Source records
-- ==== Sys2Proof/Machine/Relay.lean ====
section
/-! DEFINITION. Collectives on the Relay engines (chapter 11): groups and trees, chunks, wire formats, agreement, credits,
the processing of chunks, failures, the verdict's carriage, communication queues; and SNAPSHOT (R168). -/

namespace Sys2Proof.Machine

/-! ## Engines and collectives -/

/-- Relay engine e. -/
def M.eng (s : M) (e : Nat) : RelayEng :=
  match e with
  | 0 => s.rly.eng0
  | 1 => s.rly.eng1
  | 2 => s.rly.eng2
  | _ => s.rly.eng3

/-- Change Relay engine e. -/
def updEng (e : Nat) (f : RelayEng → RelayEng) : Act Unit :=
  modify fun s =>
    { s with rly := match e with
        | 0 => { s.rly with eng0 := f s.rly.eng0 }
        | 1 => { s.rly with eng1 := f s.rly.eng1 }
        | 2 => { s.rly with eng2 := f s.rly.eng2 }
        | _ => { s.rly with eng3 := f s.rly.eng3 } }

/-- The engine of a collective (R281). -/
def engOf (group seq : Nat) : Nat := (group + seq) % 4

/-- The active collective of a group and SEQ at an engine. -/
def M.coll (s : M) (e group seq : Nat) : Option Coll :=
  (s.eng e).colls.find? fun c => c.started && c.group == group && c.seq == seq

/-- LAST of a group at an engine: the highest SEQ that it has started (R281). -/
def M.last (s : M) (e group : Nat) : Option Nat := ((s.eng e).last.find? (·.1 = group)).map Prod.snd

/-- Is a SEQ behind at an engine (R281)? -/
def M.behind (s : M) (e group seq : Nat) : Bool :=
  match s.last e group with
  | none => false
  | some l => let d := trunc 32 (l + 2 ^ 32 - seq); d != 0 && decide (d < 2 ^ 30)

/-- Change the collective of a group and SEQ. -/
def updColl (e group seq : Nat) (f : Coll → Coll) : Act Unit :=
  updEng e fun g => { g with colls := g.colls.map fun c => if c.started && c.group == group && c.seq == seq then f c else c }

/-- Its descriptor. -/
def Coll.cd (c : Coll) : CD := CD.parse c.od
/-- Its group record. -/
def Coll.gr (c : Coll) : GroupRec := GroupRec.parse c.grp
/-- Its source view. -/
def Coll.srcTd (c : Coll) : TD := TD.parse c.src
/-- Its destination view. -/
def Coll.dstTd (c : Coll) : TD := TD.parse c.dst

/-! ## Trees (R276) -/

/-- Position of rank k in the tree of root r. -/
def treePos (p r k : Nat) : Nat := (k + p - r % p) % p
/-- Rank at position i. -/
def treeRank (p r i : Nat) : Nat := (i + r) % p

/-- The parent's rank. -/
def treeParent (p f r k : Nat) : Option Nat :=
  let i := treePos p r k
  if i = 0 then none else some (treeRank p r ((i - 1) / f))

/-- The children's ranks, in position order. -/
def treeKids (p f r k : Nat) : List Nat :=
  let i := treePos p r k
  ((List.range' (f * i + 1) f).filter (decide <| · < p)).map (treeRank p r)

/-- Does rank k lie in the subtree of rank `top`; n steps up at most? -/
def treeUnder (p f r top : Nat) : Nat → Nat → Bool
  | 0, k => k == top
  | n + 1, k => k == top || (match treeParent p f r k with
    | none => false
    | some q => treeUnder p f r top n q)

/-- Root of the tree of shard j. -/
def Coll.rootOf (c : Coll) (j : Nat) : Nat := (c.cd.root + j) % max 1 c.gr.p
/-- The parent of rank k in the tree of shard j. -/
def Coll.parent (c : Coll) (j k : Nat) : Option Nat := treeParent (max 1 c.gr.p) c.gr.fanin (c.rootOf j) k
/-- The children of rank k in the tree of shard j. -/
def Coll.kids (c : Coll) (j k : Nat) : List Nat := treeKids (max 1 c.gr.p) c.gr.fanin (c.rootOf j) k
/-- This member's rank. -/
def Coll.me (c : Coll) : Nat := c.gr.rank
/-- Rank of a node, if it is a member. -/
def Coll.rankOf (c : Coll) (node : Nat) : Option Nat := c.members.findIdx? (· = node)
/-- Node of a rank. -/
def Coll.nodeOf (c : Coll) (rank : Nat) : Nat := c.members.getD rank 0

/-! ## Chunks (R284) -/

/-- Is it a reduction? -/
def CD.reduces (c : CD) : Bool := decide (1 ≤ c.op) && decide (c.op ≤ 3)

/-- Does this member read a DST (R280)? -/
def Coll.hasDst (c : Coll) : Bool := c.cd.count != 0 && c.cd.readsDst c.gr

/-- Do all members read their DST (R280): not where some member is the root of no shard? -/
def Coll.allDst (c : Coll) : Bool := !(c.cd.op == 1 || c.cd.op == 3) || decide (c.gr.p ≤ c.cd.shards)

/-- Is the element class L (R280)? DST counts where every member reads it, so that the class, like E_c (R284), follows from what enters
the digest (DEDUCED, log 71). -/
def Coll.isL (c : Coll) : Bool := c.srcTd.classL || (c.hasDst && c.allDst && c.dstTd.classL)

/-- E_c of R284. -/
def Coll.chunkElems (c : Coll) : Nat :=
  let bytes := 1024 * c.cd.chunkKib
  if c.cd.reduces then bytes / (if c.isL then 1024 else 128)
  else max 32 (8 * bytes / max 1 c.srcTd.ebits / 32 * 32)

/-- A chunk: global index, shard (of OP 4: 0), contributor (of OP 4), first element, elements. -/
structure Chunk where
  g : Nat
  shard : Nat
  origin : Nat
  first : Nat
  n : Nat
  deriving DecidableEq, Repr

/-- The chunks of a collective in rising g (R284, R286). Under OP 4 the blocks follow one another, one for each
contributor. -/
def Coll.chunks (c : Coll) : List Chunk :=
  let d := c.cd
  let e := c.chunkElems
  if d.op = 4 then
    let k := ceilDiv d.count e
    (List.range c.gr.p).flatMap fun o => (List.range k).map fun i => ⟨o * k + i, 0, o, i * e, min e (d.count - i * e)⟩
  else
    let h := ceilDiv d.count d.shards
    (List.range (ceilDiv h e)).flatMap fun i => (List.range d.shards).filterMap fun j =>
      let first := j * h + i * e
      let last := min ((j + 1) * h) d.count
      if first < last then some ⟨i * d.shards + j, j, 0, first, min e (last - first)⟩ else none

/-- The chunk with a global index. -/
def Coll.chunk (c : Coll) (g : Nat) : Option Chunk := c.chunks.find? (·.g = g)

/-- The global indices of the chunks that `child` and its parent `parent` exchange on a leg, in order (R285). -/
def Coll.exchanged (c : Coll) (leg parent child : Nat) : List Nat :=
  let d := c.cd
  (c.chunks.filter fun k =>
    c.parent k.shard child == some parent &&
    (if leg = 0 then d.reduces || (d.op == 4 && treeUnder (max 1 c.gr.p) c.gr.fanin (c.rootOf 0) child c.gr.p k.origin)
     else d.op == 0 || d.op == 2 || d.op == 4)).map (·.g)

/-- The chunks that this member sends to a rank on a leg. -/
def Coll.toRank (c : Coll) (leg rank : Nat) : List Nat :=
  if leg = 0 then c.exchanged 0 rank c.me else c.exchanged 1 c.me rank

Task details: Without leaving anything out, output all of the data above exactly.

Finished exercise:
-- ==== Sys2Proof/Machine/Relay.lean ====
section
/-! DEFINITION. Collectives on the Relay engines (chapter 11): groups and trees, chunks, wire formats, agreement, credits,
the processing of chunks, failures, the verdict's carriage, communication queues; and SNAPSHOT (R168). -/

namespace Sys2Proof.Machine

/-! ## Engines and collectives -/

/-- Relay engine e. -/
def M.eng (s : M) (e : Nat) : RelayEng :=
  match e with
  | 0 => s.rly.eng0
  | 1 => s.rly.eng1
  | 2 => s.rly.eng2
  | _ => s.rly.eng3

/-- Change Relay engine e. -/
def updEng (e : Nat) (f : RelayEng → RelayEng) : Act Unit :=
  modify fun s =>
    { s with rly := match e with
        | 0 => { s.rly with eng0 := f s.rly.eng0 }
        | 1 => { s.rly with eng1 := f s.rly.eng1 }
        | 2 => { s.rly with eng2 := f s.rly.eng2 }
        | _ => { s.rly with eng3 := f s.rly.eng3 } }

/-- The engine of a collective (R281). -/
def engOf (group seq : Nat) : Nat := (group + seq) % 4

/-- The active collective of a group and SEQ at an engine. -/
def M.coll (s : M) (e group seq : Nat) : Option Coll :=
  (s.eng e).colls.find? fun c => c.started && c.group == group && c.seq == seq

/-- LAST of a group at an engine: the highest SEQ that it has started (R281). -/
def M.last (s : M) (e group : Nat) : Option Nat := ((s.eng e).last.find? (·.1 = group)).map Prod.snd

/-- Is a SEQ behind at an engine (R281)? -/
def M.behind (s : M) (e group seq : Nat) : Bool :=
  match s.last e group with
  | none => false
  | some l => let d := trunc 32 (l + 2 ^ 32 - seq); d != 0 && decide (d < 2 ^ 30)

/-- Change the collective of a group and SEQ. -/
def updColl (e group seq : Nat) (f : Coll → Coll) : Act Unit :=
  updEng e fun g => { g with colls := g.colls.map fun c => if c.started && c.group == group && c.seq == seq then f c else c }

/-- Its descriptor. -/
def Coll.cd (c : Coll) : CD := CD.parse c.od
/-- Its group record. -/
def Coll.gr (c : Coll) : GroupRec := GroupRec.parse c.grp
/-- Its source view. -/
def Coll.srcTd (c : Coll) : TD := TD.parse c.src
/-- Its destination view. -/
def Coll.dstTd (c : Coll) : TD := TD.parse c.dst

/-! ## Trees (R276) -/

/-- Position of rank k in the tree of root r. -/
def treePos (p r k : Nat) : Nat := (k + p - r % p) % p
/-- Rank at position i. -/
def treeRank (p r i : Nat) : Nat := (i + r) % p

/-- The parent's rank. -/
def treeParent (p f r k : Nat) : Option Nat :=
  let i := treePos p r k
  if i = 0 then none else some (treeRank p r ((i - 1) / f))

/-- The children's ranks, in position order. -/
def treeKids (p f r k : Nat) : List Nat :=
  let i := treePos p r k
  ((List.range' (f * i + 1) f).filter (decide <| · < p)).map (treeRank p r)

/-- Does rank k lie in the subtree of rank `top`; n steps up at most? -/
def treeUnder (p f r top : Nat) : Nat → Nat → Bool
  | 0, k => k == top
  | n + 1, k => k == top || (match treeParent p f r k with
    | none => false
    | some q => treeUnder p f r top n q)

/-- Root of the tree of shard j. -/
def Coll.rootOf (c : Coll) (j : Nat) : Nat := (c.cd.root + j) % max 1 c.gr.p
/-- The parent of rank k in the tree of shard j. -/
def Coll.parent (c : Coll) (j k : Nat) : Option Nat := treeParent (max 1 c.gr.p) c.gr.fanin (c.rootOf j) k
/-- The children of rank k in the tree of shard j. -/
def Coll.kids (c : Coll) (j k : Nat) : List Nat := treeKids (max 1 c.gr.p) c.gr.fanin (c.rootOf j) k
/-- This member's rank. -/
def Coll.me (c : Coll) : Nat := c.gr.rank
/-- Rank of a node, if it is a member. -/
def Coll.rankOf (c : Coll) (node : Nat) : Option Nat := c.members.findIdx? (· = node)
/-- Node of a rank. -/
def Coll.nodeOf (c : Coll) (rank : Nat) : Nat := c.members.getD rank 0

/-! ## Chunks (R284) -/

/-- Is it a reduction? -/
def CD.reduces (c : CD) : Bool := decide (1 ≤ c.op) && decide (c.op ≤ 3)

/-- Does this member read a DST (R280)? -/
def Coll.hasDst (c : Coll) : Bool := c.cd.count != 0 && c.cd.readsDst c.gr

/-- Do all members read their DST (R280): not where some member is the root of no shard? -/
def Coll.allDst (c : Coll) : Bool := !(c.cd.op == 1 || c.cd.op == 3) || decide (c.gr.p ≤ c.cd.shards)

/-- Is the element class L (R280)? DST counts where every member reads it, so that the class, like E_c (R284), follows from what enters
the digest (DEDUCED, log 71). -/
def Coll.isL (c : Coll) : Bool := c.srcTd.classL || (c.hasDst && c.allDst && c.dstTd.classL)

/-- E_c of R284. -/
def Coll.chunkElems (c : Coll) : Nat :=
  let bytes := 1024 * c.cd.chunkKib
  if c.cd.reduces then bytes / (if c.isL then 1024 else 128)
  else max 32 (8 * bytes / max 1 c.srcTd.ebits / 32 * 32)

/-- A chunk: global index, shard (of OP 4: 0), contributor (of OP 4), first element, elements. -/
structure Chunk where
  g : Nat
  shard : Nat
  origin : Nat
  first : Nat
  n : Nat
  deriving DecidableEq, Repr

/-- The chunks of a collective in rising g (R284, R286). Under OP 4 the blocks follow one another, one for each
contributor. -/
def Coll.chunks (c : Coll) : List Chunk :=
  let d := c.cd
  let e := c.chunkElems
  if d.op = 4 then
    let k := ceilDiv d.count e
    (List.range c.gr.p).flatMap fun o => (List.range k).map fun i => ⟨o * k + i, 0, o, i * e, min e (d.count - i * e)⟩
  else
    let h := ceilDiv d.count d.shards
    (List.range (ceilDiv h e)).flatMap fun i => (List.range d.shards).filterMap fun j =>
      let first := j * h + i * e
      let last := min ((j + 1) * h) d.count
      if first < last then some ⟨i * d.shards + j, j, 0, first, min e (last - first)⟩ else none

/-- The chunk with a global index. -/
def Coll.chunk (c : Coll) (g : Nat) : Option Chunk := c.chunks.find? (·.g = g)

/-- The global indices of the chunks that `child` and its parent `parent` exchange on a leg, in order (R285). -/
def Coll.exchanged (c : Coll) (leg parent child : Nat) : List Nat :=
  let d := c.cd
  (c.chunks.filter fun k =>
    c.parent k.shard child == some parent &&
    (if leg = 0 then d.reduces || (d.op == 4 && treeUnder (max 1 c.gr.p) c.gr.fanin (c.rootOf 0) child c.gr.p k.origin)
     else d.op == 0 || d.op == 2 || d.op == 4)).map (·.g)

/-- The chunks that this member sends to a rank on a leg. -/
def Coll.toRank (c : Coll) (leg rank : Nat) : List Nat :=
  if leg = 0 then c.exchanged 0 rank c.me else c.exchanged 1 c.me rank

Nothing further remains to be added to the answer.